Stored data:

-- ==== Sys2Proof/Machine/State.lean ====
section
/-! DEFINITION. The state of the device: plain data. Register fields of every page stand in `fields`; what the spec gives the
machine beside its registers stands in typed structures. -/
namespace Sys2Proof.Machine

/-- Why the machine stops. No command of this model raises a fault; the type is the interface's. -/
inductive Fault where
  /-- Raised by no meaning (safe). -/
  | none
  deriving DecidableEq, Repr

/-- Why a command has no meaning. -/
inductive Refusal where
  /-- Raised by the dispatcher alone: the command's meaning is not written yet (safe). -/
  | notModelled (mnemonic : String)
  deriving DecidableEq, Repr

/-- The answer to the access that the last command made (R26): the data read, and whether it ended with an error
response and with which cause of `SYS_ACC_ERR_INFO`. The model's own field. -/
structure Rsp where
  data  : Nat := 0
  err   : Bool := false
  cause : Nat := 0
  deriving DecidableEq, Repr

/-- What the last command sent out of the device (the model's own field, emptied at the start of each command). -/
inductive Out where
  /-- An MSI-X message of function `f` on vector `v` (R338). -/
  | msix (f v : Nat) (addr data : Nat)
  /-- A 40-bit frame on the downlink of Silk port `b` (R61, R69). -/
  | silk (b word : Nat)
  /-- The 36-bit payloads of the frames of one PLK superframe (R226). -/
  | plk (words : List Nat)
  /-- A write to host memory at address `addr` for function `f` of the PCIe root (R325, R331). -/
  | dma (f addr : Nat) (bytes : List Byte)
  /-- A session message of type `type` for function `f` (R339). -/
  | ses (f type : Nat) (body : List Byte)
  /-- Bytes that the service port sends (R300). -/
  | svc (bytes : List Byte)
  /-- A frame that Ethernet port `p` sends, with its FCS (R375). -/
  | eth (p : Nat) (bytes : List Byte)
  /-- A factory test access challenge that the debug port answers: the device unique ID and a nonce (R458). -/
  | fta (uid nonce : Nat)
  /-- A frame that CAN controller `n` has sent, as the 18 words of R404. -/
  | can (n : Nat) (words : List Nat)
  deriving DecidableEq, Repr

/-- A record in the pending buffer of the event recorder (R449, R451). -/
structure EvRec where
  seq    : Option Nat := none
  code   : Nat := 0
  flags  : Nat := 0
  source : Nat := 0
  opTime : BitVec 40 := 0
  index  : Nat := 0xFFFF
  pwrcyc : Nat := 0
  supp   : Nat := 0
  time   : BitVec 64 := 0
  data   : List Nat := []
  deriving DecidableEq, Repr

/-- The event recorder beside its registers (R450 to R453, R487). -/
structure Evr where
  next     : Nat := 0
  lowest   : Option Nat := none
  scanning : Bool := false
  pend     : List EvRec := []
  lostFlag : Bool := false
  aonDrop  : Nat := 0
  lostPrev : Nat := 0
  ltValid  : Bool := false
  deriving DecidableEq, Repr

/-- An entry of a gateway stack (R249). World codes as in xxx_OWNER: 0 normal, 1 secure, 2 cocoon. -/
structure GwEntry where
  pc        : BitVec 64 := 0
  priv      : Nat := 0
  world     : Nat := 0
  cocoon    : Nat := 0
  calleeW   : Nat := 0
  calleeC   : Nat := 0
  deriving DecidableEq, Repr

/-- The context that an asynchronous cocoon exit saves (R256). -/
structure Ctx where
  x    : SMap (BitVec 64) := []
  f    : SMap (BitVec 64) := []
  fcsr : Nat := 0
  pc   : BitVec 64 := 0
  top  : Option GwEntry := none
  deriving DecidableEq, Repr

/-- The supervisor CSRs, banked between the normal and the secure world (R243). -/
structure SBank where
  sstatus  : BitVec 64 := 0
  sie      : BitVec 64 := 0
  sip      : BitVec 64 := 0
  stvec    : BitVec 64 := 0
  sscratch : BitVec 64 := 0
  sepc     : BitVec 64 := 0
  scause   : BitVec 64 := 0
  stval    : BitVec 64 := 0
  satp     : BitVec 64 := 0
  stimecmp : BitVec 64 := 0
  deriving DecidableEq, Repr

◆ ASSIGNMENT ◆
The answer must be an exact reproduction of all the records.

◆ REPLY TO THE EXERCISE ◆
-- ==== Sys2Proof/Machine/State.lean ====
section
/-! DEFINITION. The state of the device: plain data. Register fields of every page stand in `fields`; what the spec gives the
machine beside its registers stands in typed structures. -/
namespace Sys2Proof.Machine

/-- Why the machine stops. No command of this model raises a fault; the type is the interface's. -/
inductive Fault where
  /-- Raised by no meaning (safe). -/
  | none
  deriving DecidableEq, Repr

/-- Why a command has no meaning. -/
inductive Refusal where
  /-- Raised by the dispatcher alone: the command's meaning is not written yet (safe). -/
  | notModelled (mnemonic : String)
  deriving DecidableEq, Repr

/-- The answer to the access that the last command made (R26): the data read, and whether it ended with an error
response and with which cause of `SYS_ACC_ERR_INFO`. The model's own field. -/
structure Rsp where
  data  : Nat := 0
  err   : Bool := false
  cause : Nat := 0
  deriving DecidableEq, Repr

/-- What the last command sent out of the device (the model's own field, emptied at the start of each command). -/
inductive Out where
  /-- An MSI-X message of function `f` on vector `v` (R338). -/
  | msix (f v : Nat) (addr data : Nat)
  /-- A 40-bit frame on the downlink of Silk port `b` (R61, R69). -/
  | silk (b word : Nat)
  /-- The 36-bit payloads of the frames of one PLK superframe (R226). -/
  | plk (words : List Nat)
  /-- A write to host memory at address `addr` for function `f` of the PCIe root (R325, R331). -/
  | dma (f addr : Nat) (bytes : List Byte)
  /-- A session message of type `type` for function `f` (R339). -/
  | ses (f type : Nat) (body : List Byte)
  /-- Bytes that the service port sends (R300). -/
  | svc (bytes : List Byte)
  /-- A frame that Ethernet port `p` sends, with its FCS (R375). -/
  | eth (p : Nat) (bytes : List Byte)
  /-- A factory test access challenge that the debug port answers: the device unique ID and a nonce (R458). -/
  | fta (uid nonce : Nat)
  /-- A frame that CAN controller `n` has sent, as the 18 words of R404. -/
  | can (n : Nat) (words : List Nat)
  deriving DecidableEq, Repr

/-- A record in the pending buffer of the event recorder (R449, R451). -/
structure EvRec where
  seq    : Option Nat := none
  code   : Nat := 0
  flags  : Nat := 0
  source : Nat := 0
  opTime : BitVec 40 := 0
  index  : Nat := 0xFFFF
  pwrcyc : Nat := 0
  supp   : Nat := 0
  time   : BitVec 64 := 0
  data   : List Nat := []
  deriving DecidableEq, Repr

/-- The event recorder beside its registers (R450 to R453, R487). -/
structure Evr where
  next     : Nat := 0
  lowest   : Option Nat := none
  scanning : Bool := false
  pend     : List EvRec := []
  lostFlag : Bool := false
  aonDrop  : Nat := 0
  lostPrev : Nat := 0
  ltValid  : Bool := false
  deriving DecidableEq, Repr

/-- An entry of a gateway stack (R249). World codes as in xxx_OWNER: 0 normal, 1 secure, 2 cocoon. -/
structure GwEntry where
  pc        : BitVec 64 := 0
  priv      : Nat := 0
  world     : Nat := 0
  cocoon    : Nat := 0
  calleeW   : Nat := 0
  calleeC   : Nat := 0
  deriving DecidableEq, Repr

/-- The context that an asynchronous cocoon exit saves (R256). -/
structure Ctx where
  x    : SMap (BitVec 64) := []
  f    : SMap (BitVec 64) := []
  fcsr : Nat := 0
  pc   : BitVec 64 := 0
  top  : Option GwEntry := none
  deriving DecidableEq, Repr

/-- The supervisor CSRs, banked between the normal and the secure world (R243). -/
structure SBank where
  sstatus  : BitVec 64 := 0
  sie      : BitVec 64 := 0
  sip      : BitVec 64 := 0
  stvec    : BitVec 64 := 0
  sscratch : BitVec 64 := 0
  sepc     : BitVec 64 := 0
  scause   : BitVec 64 := 0
  stval    : BitVec 64 := 0
  satp     : BitVec 64 := 0
  stimecmp : BitVec 64 := 0
  deriving DecidableEq, Repr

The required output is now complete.